INSTRUCTIONS FOR THE TASK >> When you reach the line containing "section 4, 42_event_assembly.md" in the entries below, start writing out each line exactly, and stop after the line containing "(.read c) ph →".

MATERIAL SHOWN >>

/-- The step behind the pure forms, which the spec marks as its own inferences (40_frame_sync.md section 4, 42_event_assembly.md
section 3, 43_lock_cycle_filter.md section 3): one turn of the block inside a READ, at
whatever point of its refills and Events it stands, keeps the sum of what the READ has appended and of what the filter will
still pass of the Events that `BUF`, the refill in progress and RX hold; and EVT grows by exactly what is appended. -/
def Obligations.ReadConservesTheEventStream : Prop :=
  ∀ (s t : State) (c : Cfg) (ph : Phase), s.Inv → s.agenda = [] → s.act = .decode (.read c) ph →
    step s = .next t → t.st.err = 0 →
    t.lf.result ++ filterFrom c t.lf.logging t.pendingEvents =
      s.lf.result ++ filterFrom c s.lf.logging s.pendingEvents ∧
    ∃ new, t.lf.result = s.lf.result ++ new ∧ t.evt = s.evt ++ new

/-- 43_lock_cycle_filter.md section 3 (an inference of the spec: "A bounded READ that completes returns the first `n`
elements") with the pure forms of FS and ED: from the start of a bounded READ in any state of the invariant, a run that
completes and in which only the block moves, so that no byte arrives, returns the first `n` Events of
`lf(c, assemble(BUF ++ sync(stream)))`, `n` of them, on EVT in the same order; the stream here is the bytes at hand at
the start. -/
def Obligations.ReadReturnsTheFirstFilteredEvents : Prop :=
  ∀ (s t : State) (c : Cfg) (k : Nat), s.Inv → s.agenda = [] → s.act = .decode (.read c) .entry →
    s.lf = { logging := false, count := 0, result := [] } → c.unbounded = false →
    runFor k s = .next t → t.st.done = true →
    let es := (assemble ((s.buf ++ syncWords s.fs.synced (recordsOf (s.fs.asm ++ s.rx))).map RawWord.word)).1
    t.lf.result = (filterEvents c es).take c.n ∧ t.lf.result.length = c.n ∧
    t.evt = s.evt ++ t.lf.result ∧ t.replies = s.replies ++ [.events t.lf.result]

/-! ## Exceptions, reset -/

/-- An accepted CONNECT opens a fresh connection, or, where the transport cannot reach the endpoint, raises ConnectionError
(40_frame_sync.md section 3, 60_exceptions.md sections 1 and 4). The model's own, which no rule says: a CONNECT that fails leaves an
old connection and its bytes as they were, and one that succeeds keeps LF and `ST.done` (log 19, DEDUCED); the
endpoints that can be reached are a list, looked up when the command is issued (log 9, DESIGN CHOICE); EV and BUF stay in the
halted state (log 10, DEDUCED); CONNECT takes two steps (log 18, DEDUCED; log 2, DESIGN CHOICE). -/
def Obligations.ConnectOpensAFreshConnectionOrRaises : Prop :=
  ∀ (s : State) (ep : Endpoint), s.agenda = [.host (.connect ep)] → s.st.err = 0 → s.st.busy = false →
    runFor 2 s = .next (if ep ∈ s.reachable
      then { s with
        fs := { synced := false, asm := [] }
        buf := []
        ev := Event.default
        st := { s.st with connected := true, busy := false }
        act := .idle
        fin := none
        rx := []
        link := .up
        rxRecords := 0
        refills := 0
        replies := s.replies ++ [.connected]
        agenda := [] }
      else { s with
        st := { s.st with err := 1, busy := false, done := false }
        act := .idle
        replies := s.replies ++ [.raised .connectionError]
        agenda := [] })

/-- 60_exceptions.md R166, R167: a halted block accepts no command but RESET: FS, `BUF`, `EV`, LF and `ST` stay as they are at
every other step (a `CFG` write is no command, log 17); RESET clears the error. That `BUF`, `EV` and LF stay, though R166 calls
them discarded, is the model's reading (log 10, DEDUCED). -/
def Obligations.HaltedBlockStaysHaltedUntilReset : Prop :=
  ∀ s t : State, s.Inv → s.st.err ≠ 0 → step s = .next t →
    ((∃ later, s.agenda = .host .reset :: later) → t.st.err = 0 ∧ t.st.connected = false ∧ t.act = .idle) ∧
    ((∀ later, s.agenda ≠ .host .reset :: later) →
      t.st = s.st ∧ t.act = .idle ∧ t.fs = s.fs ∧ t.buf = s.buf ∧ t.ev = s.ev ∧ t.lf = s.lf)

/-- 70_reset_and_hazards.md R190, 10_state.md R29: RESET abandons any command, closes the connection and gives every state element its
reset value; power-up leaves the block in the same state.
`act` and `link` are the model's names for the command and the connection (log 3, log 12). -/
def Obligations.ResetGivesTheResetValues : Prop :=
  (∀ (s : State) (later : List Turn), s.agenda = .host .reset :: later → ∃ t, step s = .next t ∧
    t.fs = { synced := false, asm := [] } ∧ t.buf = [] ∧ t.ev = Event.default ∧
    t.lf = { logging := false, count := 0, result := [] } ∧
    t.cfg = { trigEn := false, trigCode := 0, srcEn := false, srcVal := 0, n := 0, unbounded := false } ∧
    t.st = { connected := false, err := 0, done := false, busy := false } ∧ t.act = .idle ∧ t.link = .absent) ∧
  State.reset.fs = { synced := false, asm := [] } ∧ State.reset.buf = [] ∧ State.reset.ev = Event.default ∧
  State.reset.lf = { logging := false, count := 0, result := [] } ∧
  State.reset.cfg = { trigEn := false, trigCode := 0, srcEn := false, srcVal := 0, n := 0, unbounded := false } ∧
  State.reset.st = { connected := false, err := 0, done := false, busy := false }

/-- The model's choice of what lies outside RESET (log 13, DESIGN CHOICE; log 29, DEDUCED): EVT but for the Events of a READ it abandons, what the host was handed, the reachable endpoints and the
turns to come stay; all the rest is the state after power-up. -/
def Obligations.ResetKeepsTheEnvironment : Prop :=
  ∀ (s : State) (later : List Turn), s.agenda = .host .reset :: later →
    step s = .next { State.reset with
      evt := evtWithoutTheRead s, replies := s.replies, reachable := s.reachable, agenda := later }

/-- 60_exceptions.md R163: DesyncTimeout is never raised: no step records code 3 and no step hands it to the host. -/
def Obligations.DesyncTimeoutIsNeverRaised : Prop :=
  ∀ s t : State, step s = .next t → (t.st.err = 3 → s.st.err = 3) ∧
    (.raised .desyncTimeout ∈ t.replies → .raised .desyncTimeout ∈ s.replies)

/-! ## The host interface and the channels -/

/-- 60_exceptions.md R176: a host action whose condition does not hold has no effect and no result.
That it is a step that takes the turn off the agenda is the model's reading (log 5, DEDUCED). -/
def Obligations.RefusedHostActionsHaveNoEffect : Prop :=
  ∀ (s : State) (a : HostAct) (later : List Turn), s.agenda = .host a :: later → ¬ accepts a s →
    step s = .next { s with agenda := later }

--

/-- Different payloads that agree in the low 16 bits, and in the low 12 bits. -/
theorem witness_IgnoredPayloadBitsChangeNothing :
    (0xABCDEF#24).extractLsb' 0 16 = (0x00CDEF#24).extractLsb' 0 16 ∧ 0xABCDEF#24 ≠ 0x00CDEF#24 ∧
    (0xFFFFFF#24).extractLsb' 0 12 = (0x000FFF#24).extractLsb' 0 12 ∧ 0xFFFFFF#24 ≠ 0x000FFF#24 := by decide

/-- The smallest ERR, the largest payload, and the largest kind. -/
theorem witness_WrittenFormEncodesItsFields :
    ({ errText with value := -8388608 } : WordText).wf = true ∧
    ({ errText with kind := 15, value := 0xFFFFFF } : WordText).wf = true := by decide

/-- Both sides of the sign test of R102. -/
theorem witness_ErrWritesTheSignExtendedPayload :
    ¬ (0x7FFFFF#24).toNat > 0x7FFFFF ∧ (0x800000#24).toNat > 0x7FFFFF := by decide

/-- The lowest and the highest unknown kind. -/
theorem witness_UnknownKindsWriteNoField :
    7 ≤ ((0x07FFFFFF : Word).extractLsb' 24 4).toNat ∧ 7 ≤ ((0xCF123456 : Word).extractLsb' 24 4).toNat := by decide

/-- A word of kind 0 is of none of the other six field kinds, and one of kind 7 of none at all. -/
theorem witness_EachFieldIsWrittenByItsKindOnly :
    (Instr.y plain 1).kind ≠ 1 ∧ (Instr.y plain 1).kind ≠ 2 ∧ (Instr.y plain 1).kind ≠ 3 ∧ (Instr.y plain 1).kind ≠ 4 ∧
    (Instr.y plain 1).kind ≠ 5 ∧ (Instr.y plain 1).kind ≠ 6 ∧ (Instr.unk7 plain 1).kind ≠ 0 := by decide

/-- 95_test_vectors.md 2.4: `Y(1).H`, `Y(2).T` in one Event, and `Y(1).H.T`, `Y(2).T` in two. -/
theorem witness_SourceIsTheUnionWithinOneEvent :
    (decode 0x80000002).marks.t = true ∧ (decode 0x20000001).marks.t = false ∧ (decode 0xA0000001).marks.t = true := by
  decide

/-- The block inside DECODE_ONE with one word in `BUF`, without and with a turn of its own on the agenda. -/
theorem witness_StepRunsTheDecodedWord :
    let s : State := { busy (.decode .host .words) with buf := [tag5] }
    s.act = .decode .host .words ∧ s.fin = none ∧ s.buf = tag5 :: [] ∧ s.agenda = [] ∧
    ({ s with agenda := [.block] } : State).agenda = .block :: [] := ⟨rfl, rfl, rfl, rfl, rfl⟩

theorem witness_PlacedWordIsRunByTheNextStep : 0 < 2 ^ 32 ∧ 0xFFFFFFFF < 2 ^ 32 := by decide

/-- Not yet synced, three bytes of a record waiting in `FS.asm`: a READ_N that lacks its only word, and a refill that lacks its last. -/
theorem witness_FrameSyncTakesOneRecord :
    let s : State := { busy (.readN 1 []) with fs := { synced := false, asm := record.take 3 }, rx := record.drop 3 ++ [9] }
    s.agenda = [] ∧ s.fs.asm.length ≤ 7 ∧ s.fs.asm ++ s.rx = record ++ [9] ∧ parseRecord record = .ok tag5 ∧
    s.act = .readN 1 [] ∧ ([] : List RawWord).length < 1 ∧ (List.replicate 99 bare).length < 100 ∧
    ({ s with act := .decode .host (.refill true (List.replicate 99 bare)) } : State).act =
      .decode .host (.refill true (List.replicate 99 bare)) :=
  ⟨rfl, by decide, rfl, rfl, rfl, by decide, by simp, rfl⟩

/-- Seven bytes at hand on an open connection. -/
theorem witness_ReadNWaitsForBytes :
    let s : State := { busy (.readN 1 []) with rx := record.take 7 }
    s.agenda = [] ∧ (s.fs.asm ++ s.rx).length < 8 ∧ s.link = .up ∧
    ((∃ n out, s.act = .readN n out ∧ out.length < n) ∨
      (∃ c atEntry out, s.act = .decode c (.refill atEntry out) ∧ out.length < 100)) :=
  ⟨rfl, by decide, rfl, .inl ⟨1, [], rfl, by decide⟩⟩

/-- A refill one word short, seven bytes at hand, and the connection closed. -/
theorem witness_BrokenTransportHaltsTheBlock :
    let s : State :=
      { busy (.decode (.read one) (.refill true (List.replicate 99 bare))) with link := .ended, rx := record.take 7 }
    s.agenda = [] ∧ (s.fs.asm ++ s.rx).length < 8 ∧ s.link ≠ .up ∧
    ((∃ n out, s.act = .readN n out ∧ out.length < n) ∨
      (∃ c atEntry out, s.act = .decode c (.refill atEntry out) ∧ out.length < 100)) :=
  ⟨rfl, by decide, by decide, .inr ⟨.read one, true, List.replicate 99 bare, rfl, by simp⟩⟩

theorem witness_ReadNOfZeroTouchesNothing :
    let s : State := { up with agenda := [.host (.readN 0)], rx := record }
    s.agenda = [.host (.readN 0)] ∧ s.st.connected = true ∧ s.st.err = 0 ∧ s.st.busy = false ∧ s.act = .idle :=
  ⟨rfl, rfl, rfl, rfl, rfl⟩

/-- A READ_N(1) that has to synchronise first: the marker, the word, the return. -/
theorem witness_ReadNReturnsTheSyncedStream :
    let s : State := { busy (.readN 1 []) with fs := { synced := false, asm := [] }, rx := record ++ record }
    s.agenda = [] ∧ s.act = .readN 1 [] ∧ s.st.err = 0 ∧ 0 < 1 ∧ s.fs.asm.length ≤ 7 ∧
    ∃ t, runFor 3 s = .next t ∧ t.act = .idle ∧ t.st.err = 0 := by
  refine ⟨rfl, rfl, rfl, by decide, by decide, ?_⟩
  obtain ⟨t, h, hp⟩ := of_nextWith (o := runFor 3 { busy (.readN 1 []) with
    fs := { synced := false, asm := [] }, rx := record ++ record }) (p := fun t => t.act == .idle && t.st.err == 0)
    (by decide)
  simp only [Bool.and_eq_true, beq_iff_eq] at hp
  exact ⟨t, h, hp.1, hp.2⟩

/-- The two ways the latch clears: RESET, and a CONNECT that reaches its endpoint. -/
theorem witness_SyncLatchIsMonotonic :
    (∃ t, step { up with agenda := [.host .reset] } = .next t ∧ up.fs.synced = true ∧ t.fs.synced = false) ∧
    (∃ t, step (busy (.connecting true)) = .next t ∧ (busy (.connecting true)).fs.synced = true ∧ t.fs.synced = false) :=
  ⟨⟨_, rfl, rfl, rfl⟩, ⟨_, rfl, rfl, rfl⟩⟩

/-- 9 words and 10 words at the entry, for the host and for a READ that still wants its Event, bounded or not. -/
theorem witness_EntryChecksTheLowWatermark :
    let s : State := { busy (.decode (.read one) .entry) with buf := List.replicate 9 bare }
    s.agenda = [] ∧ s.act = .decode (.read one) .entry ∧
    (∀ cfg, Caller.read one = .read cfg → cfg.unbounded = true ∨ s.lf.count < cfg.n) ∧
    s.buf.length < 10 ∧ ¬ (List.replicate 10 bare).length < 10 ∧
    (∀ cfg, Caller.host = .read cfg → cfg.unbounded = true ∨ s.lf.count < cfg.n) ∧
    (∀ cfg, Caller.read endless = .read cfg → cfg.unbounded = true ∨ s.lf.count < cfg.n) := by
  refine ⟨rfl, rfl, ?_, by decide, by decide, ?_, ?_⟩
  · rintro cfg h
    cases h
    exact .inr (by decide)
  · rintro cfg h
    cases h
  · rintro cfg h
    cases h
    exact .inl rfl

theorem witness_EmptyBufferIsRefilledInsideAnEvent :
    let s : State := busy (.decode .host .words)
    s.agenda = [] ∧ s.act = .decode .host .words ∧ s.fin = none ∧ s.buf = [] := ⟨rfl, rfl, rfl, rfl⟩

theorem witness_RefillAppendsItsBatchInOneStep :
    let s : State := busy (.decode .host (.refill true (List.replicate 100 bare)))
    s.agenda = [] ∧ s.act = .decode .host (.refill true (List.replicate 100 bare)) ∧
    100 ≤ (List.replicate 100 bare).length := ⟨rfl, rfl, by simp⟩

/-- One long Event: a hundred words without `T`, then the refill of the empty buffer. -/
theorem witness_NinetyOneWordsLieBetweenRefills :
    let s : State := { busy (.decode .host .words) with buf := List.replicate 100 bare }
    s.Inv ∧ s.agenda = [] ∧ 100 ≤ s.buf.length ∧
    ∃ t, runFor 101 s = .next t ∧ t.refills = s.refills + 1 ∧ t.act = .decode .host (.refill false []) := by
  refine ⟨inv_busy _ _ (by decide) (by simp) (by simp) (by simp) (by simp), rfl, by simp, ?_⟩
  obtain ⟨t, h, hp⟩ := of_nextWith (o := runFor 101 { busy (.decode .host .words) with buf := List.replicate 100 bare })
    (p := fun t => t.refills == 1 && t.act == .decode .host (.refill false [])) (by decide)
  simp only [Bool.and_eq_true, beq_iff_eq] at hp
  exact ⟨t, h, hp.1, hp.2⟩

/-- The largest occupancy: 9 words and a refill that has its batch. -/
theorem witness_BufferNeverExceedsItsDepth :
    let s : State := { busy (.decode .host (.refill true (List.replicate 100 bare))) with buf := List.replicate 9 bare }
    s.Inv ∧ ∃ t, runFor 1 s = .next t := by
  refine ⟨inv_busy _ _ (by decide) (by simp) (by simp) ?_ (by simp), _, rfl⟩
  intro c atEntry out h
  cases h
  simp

EXERCISE RESPONSE >>
/-- The step behind the pure forms, which the spec marks as its own inferences (40_frame_sync.md section 4, 42_event_assembly.md
section 3, 43_lock_cycle_filter.md section 3): one turn of the block inside a READ, at
whatever point of its refills and Events it stands, keeps the sum of what the READ has appended and of what the filter will
still pass of the Events that `BUF`, the refill in progress and RX hold; and EVT grows by exactly what is appended. -/
def Obligations.ReadConservesTheEventStream : Prop :=
  ∀ (s t : State) (c : Cfg) (ph : Phase), s.Inv → s.agenda = [] → s.act = .decode (.read c) ph →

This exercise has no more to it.